(Records from a collection)
/-- A core that ran has failed with a cause (R428 to R430): it is stopped and counted, and reported where it is FAILED; the FIRMWARE
record of a FAILED core is written, or waits in the mailbox of an MC1 that does not run (R410, log 132); during probation the
update is rolled back besides, at once where MC0 runs on. -/
def CoreFailed (k cause : Nat) (trap : TrapFrame) (c : Core) (s t : State) : Prop :=
  let down := coreDown cause trap s.now c
  let failed := 4 ≤ (restartsNow s.now c).length
  let written := k = 1 ∨ (coreAt 1 s).state = .running
  let mc0 := k ≠ 0 ∧ (coreAt 0 s).state = .running
  t.mgmt.restarts = satInc 16 s.mgmt.restarts ∧ (failed → RestartReported t) ∧
  (failed → written → t.hutch.nextSeq = (s.hutch.nextSeq + 1) % 2 ^ 32) ∧
  ((¬failed ∨ ¬written) → t.hutch = s.hutch) ∧
  (s.mgmt.updState ≠ .probation → t.mgmt.cores[k]? = some down ∧ t.mgmt.updState = s.mgmt.updState ∧
    (∀ j, j ≠ k → j ≠ 1 → t.mgmt.cores[j]? = s.mgmt.cores[j]?) ∧
    (k ≠ 1 → (¬failed ∨ written) → t.mgmt.cores[1]? = s.mgmt.cores[1]?) ∧
    (failed → ¬written → ∀ x, s.mgmt.cores[1]? = some x →
      t.mgmt.cores[1]? = some { x with mailbox := x.mailbox ++ [.firmwareRecord k (firmwarePayload k cause 4 down s)] })) ∧
  (s.mgmt.updState = .probation → t.mgmt.updState = .rollingBack ∧ (coreAt k t).state = down.state ∧
    (coreAt k t).mailbox = down.mailbox ∧
    (mc0 → t.mgmt.rollbackDue = false ∧ t.mgmt.slot = 1 - s.mgmt.slot ∧
      (s.MemOk → DirWritten { currentDir s with pending := none } s t)) ∧
    (¬mc0 → t.mgmt.rollbackDue = true ∧ t.mgmt.slot = s.mgmt.slot ∧ t.mem.flash = s.mem.flash)) ∧
  OnlyIn [.port, .mem, .wrd, .chest, .hutch, .jnl, .mgmt] s t

/-- An EV_SHED_LEVEL waits for the event ring; where none waited before, it gives the levels before and after (R449). -/
def LevelReported (old new : Nat) (s t : State) : Prop :=
  (∃ e ∈ t.jnl.events, e.code = 5 ∧ e.srcKind = 0 ∧ e.srcNum = 0xFFFFFF) ∧
  ((∀ e ∈ s.jnl.events, e.code ≠ 5) → ∃ e ∈ t.jnl.events, e.code = 5 ∧ ∃ w, e.words[0]? = some w ∧ w % 2 ^ 16 = (old + new * 256) % 2 ^ 16)

/-- The Limiter has taken a trigger's new value, which the state u shows, outside block reset (R441, R442, R444, R447): the
level is the higher of the level and the demand; a rise is counted and reported, and sheds the queued self-tests and, at S6,
the waiting commands; the hold starts unless every demand was below the level and still is; every partition requests the
code of R447. -/
def LimiterActs (u s t : State) : Prop :=
  let d := demand { u with power := { u.power with tempDemand := temperatureDemand u } }
  t.power.level = max s.power.level d ∧
  (d ≤ s.power.level → t.power.levelChanges = s.power.levelChanges ∧ t.jnl = s.jnl ∧ t.sched = s.sched ∧ t.front = s.front) ∧
  (s.power.level < d → t.power.levelChanges = satInc 16 s.power.levelChanges ∧
    LevelReported s.power.level d s t ∧
    (s.power.level < 6 → 6 ≤ d → t.power.s6At = s.now) ∧
    (∀ x ∈ t.power.tests, x.2.2.2.1 = true) ∧
    (∀ x ∈ s.power.tests, x.2.2.2.1 = false → ∀ m, s.cmd x.2.1 x.2.2.1 = some m → m.latch = none →
      (t.cmd x.2.1 x.2.2.1).map (·.latch) = some (some ⟨.shed, d⟩)) ∧
    (6 ≤ d → ∀ e ∈ s.sched.jobs, ∀ k pos m, e.2.cmd = some (k, pos) → s.cmd k pos = some m → m.latch = none →
      (t.cmd k pos).map (·.latch) = some (some ⟨.shed, d⟩))) ∧
  t.power.belowSince = (if demand s < s.power.level ∧ d < s.power.level then s.power.belowSince else s.now) ∧
  (t.power.sag, t.power.therm, t.power.hubTemp, t.power.forced, t.power.tempDemand) =
    (u.power.sag, u.power.therm, u.power.hubTemp, u.power.forced, temperatureDemand u) ∧
  (∀ p, p < s.integ.slices → (vfAt p t).requested = wantedCode p t ∧ ((vfAt p t).late = true → (vfAt p u).late = true)) ∧
  (∀ p, ((vfAt p t).supply, (vfAt p t).temp, (vfAt p t).overgrants, (vfAt p t).cap, (vfAt p t).granted, (vfAt p t).low) =
    ((vfAt p u).supply, (vfAt p u).temp, (vfAt p u).overgrants, (vfAt p u).cap, (vfAt p u).granted, (vfAt p u).low))

/-- A partition's clock state has changed, and nothing else. -/
def vfSet (p : Nat) (x : Vf) (s : State) : State := { s with power := { s.power with vf := tset s.power.vf p x } }

/-- The lists of the state that stand for tables of the hardware have its shape: the keyed tables list every key once, keys
rising; the tables of a fixed number of entries have that number; the page size is a legal one. -/
def State.Shaped (s : State) : Prop :=
  (tabWf s.contexts = true ∧ tabWf s.front.queues = true ∧ tabWf s.slices = true ∧ tabWf s.trestle.seqs = true ∧
    tabWf s.sched.benches = true ∧ tabWf s.wrd.frames = true ∧ tabWf s.chest.bankCount = true) ∧
  s.chest.classes.length = 6 ∧ s.link.linksUp.length = 6 ∧ s.mgmt.cores.length = 4 ∧
  (14 ≤ s.wrd.pageLog2 ∧ s.wrd.pageLog2 ≤ 18) ∧
  (∀ e ∈ s.front.queues, e.2.push.length = 4 ∧ ∀ l ∈ e.2.push, l.length ≤ 64) ∧
  (∀ e ∈ s.hub.uses, e.2.bytes.length = 4) ∧
  (∀ e ∈ s.bureau.slots, e.2.counters.length = 6 ∧ e.2.start.length = 6 ∧ e.2.prevStart.length = 6)

end Sys2Proof.Machine
end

Required work:
Show each line in the data where the string "supply" appears.

Your solution:
  (∀ p, ((vfAt p t).supply, (vfAt p t).temp, (vfAt p t).overgrants, (vfAt p t).cap, (vfAt p t).granted, (vfAt p t).low) =
    ((vfAt p u).supply, (vfAt p u).temp, (vfAt p u).overgrants, (vfAt p u).cap, (vfAt p u).granted, (vfAt p u).low))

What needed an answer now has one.